(Beginning of Given data)
-- ==== Sys2Proof/Machine/Power.lean ====
section
/-!
DEFINITION. Power domains (R362 to R374): the two domains of a slice as one, idleness, and the start of a freeze or thaw.
-/

namespace Sys2Proof.Machine

open Sys2Proof

/-- The domains that one command acts on: both of a slice, else the one (R363, R469). -/
def domPair (d : BitVec 7) : List (BitVec 7) :=
  if d.toNat < 32 then [d, d + 32] else if d.toNat < 64 then [d - 32, d] else [d]

/-- The slice of a slice domain. -/
def domHs (d : BitVec 7) : Hs := d.setWidth 5

/-- The stop of a domain's unit (R15). -/
def domStop (d : BitVec 7) : Stop :=
  if d.toNat < 64 then hsStop (domHs d)
  else if d.toNat < 72 then psStop (d.setWidth 3)
  else if d.toNat < 80 then msStop (d.setWidth 3)
  else BitVec.ofNat 6 (48 + (d.toNat - 80) + (if d.toNat ≥ 83 then 1 else 0))

/-- The unit of a domain has nothing in work (R369 step 2). -/
def State.unitIdle (s : State) (d : BitVec 7) : Bool :=
  let n := d.toNat
  if n < 64 then
    let x := s.slice (domHs d)
    x.trk.isEmpty && x.vb.isEmpty && x.plb.isEmpty && x.facc.isEmpty && x.rimeQ.isEmpty && x.fwdQ.isEmpty && x.install.isEmpty
  else if n < 72 then
    let x := s.ps (d.setWidth 3)
    x.msgs.isEmpty && x.pieces.isEmpty && x.snq.isEmpty && x.held.isEmpty && x.gpf.isEmpty
  else if n < 80 then (s.ms (d.setWidth 3)).cmds.isEmpty
  else if n = 80 || n = 81 then
    let t := s.te (n == 81)
    t.grps.isEmpty && t.runs.isEmpty && t.aopq.isEmpty && t.copies.isEmpty
  else if n = 82 then s.be.ops.isEmpty && s.be.sweeps.isEmpty
  else true

/-- No packet in flight is addressed to the stop (R368). -/
def State.noneTo (s : State) (st : Stop) : Bool := s.mesh.pkts.all fun p => p.dst != st

/-- R369 step 1 for a set of domains: FREEZING at phase 0 of the next tick. -/
def State.startFreeze (s : State) (ds : List (BitVec 7)) (toRet force : Bool) : State :=
  ds.foldl (fun s d =>
    let s := s.modDom d fun x => { x with force := force, fenced := false, forced := false, dl := none, t1 := s.clk.tick + 1,
                                          toRet := toRet && decide (32 ≤ d.toNat) && decide (d.toNat < 64) }
    s.later 1 (.dom d .freezing)) s

/-- R373 step 1 for a set of domains: THAWING and `PD_REQ` = 1 at phase 0 of the next tick, the timer from the tick after. -/
def State.startThaw (s : State) (ds : List (BitVec 7)) : State :=
  ds.foldl (fun s d =>
    let s := s.modDom d fun x => { x with counted := false, fenced := false, ack := false, good := false,
                                          dl := some (s.clk.tick + 2 + BitVec.ofNat 48 s.params.pgTmo) }
    (s.later 1 (.dom d .thawing)).later 1 (.domSig d none none (some true))) s

/-- A thaw of the domain has been started and has not yet begun. -/
def State.thawDue (s : State) (d : BitVec 7) : Bool :=
  s.sched.any fun e => match e.2 with | .dom x .thawing => x == d | _ => false

/-- The unit of a domain is out of service: its stop's router is fenced or retired (R353); it stays OFF (R487). -/
def State.stopOut (s : State) (d : BitVec 7) : Bool := (s.mesh.bank s.mesh.rtep).lost (domStop d)

/-- R374: the MC thaws BE before it queues a bulk operation. -/
def State.wakeBe (s : State) : State :=
  if (s.dom 82).st == .off && !s.thawDue 82 && !s.stopOut 82 then s.startThaw [82] else s

end Sys2Proof.Machine
end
(End of Given data)
Copy the records above, keeping each line identical.

-- ==== Sys2Proof/Machine/Power.lean ====
section
/-!
DEFINITION. Power domains (R362 to R374): the two domains of a slice as one, idleness, and the start of a freeze or thaw.
-/

namespace Sys2Proof.Machine

open Sys2Proof

/-- The domains that one command acts on: both of a slice, else the one (R363, R469). -/
def domPair (d : BitVec 7) : List (BitVec 7) :=
  if d.toNat < 32 then [d, d + 32] else if d.toNat < 64 then [d - 32, d] else [d]

/-- The slice of a slice domain. -/
def domHs (d : BitVec 7) : Hs := d.setWidth 5

/-- The stop of a domain's unit (R15). -/
def domStop (d : BitVec 7) : Stop :=
  if d.toNat < 64 then hsStop (domHs d)
  else if d.toNat < 72 then psStop (d.setWidth 3)
  else if d.toNat < 80 then msStop (d.setWidth 3)
  else BitVec.ofNat 6 (48 + (d.toNat - 80) + (if d.toNat ≥ 83 then 1 else 0))

/-- The unit of a domain has nothing in work (R369 step 2). -/
def State.unitIdle (s : State) (d : BitVec 7) : Bool :=
  let n := d.toNat
  if n < 64 then
    let x := s.slice (domHs d)
    x.trk.isEmpty && x.vb.isEmpty && x.plb.isEmpty && x.facc.isEmpty && x.rimeQ.isEmpty && x.fwdQ.isEmpty && x.install.isEmpty
  else if n < 72 then
    let x := s.ps (d.setWidth 3)
    x.msgs.isEmpty && x.pieces.isEmpty && x.snq.isEmpty && x.held.isEmpty && x.gpf.isEmpty
  else if n < 80 then (s.ms (d.setWidth 3)).cmds.isEmpty
  else if n = 80 || n = 81 then
    let t := s.te (n == 81)
    t.grps.isEmpty && t.runs.isEmpty && t.aopq.isEmpty && t.copies.isEmpty
  else if n = 82 then s.be.ops.isEmpty && s.be.sweeps.isEmpty
  else true

/-- No packet in flight is addressed to the stop (R368). -/
def State.noneTo (s : State) (st : Stop) : Bool := s.mesh.pkts.all fun p => p.dst != st

/-- R369 step 1 for a set of domains: FREEZING at phase 0 of the next tick. -/
def State.startFreeze (s : State) (ds : List (BitVec 7)) (toRet force : Bool) : State :=
  ds.foldl (fun s d =>
    let s := s.modDom d fun x => { x with force := force, fenced := false, forced := false, dl := none, t1 := s.clk.tick + 1,
                                          toRet := toRet && decide (32 ≤ d.toNat) && decide (d.toNat < 64) }
    s.later 1 (.dom d .freezing)) s

/-- R373 step 1 for a set of domains: THAWING and `PD_REQ` = 1 at phase 0 of the next tick, the timer from the tick after. -/
def State.startThaw (s : State) (ds : List (BitVec 7)) : State :=
  ds.foldl (fun s d =>
    let s := s.modDom d fun x => { x with counted := false, fenced := false, ack := false, good := false,
                                          dl := some (s.clk.tick + 2 + BitVec.ofNat 48 s.params.pgTmo) }
    (s.later 1 (.dom d .thawing)).later 1 (.domSig d none none (some true))) s

/-- A thaw of the domain has been started and has not yet begun. -/
def State.thawDue (s : State) (d : BitVec 7) : Bool :=
  s.sched.any fun e => match e.2 with | .dom x .thawing => x == d | _ => false

/-- The unit of a domain is out of service: its stop's router is fenced or retired (R353); it stays OFF (R487). -/
def State.stopOut (s : State) (d : BitVec 7) : Bool := (s.mesh.bank s.mesh.rtep).lost (domStop d)

/-- R374: the MC thaws BE before it queues a bulk operation. -/
def State.wakeBe (s : State) : State :=
  if (s.dom 82).st == .off && !s.thawDue 82 && !s.stopOut 82 then s.startThaw [82] else s

end Sys2Proof.Machine
end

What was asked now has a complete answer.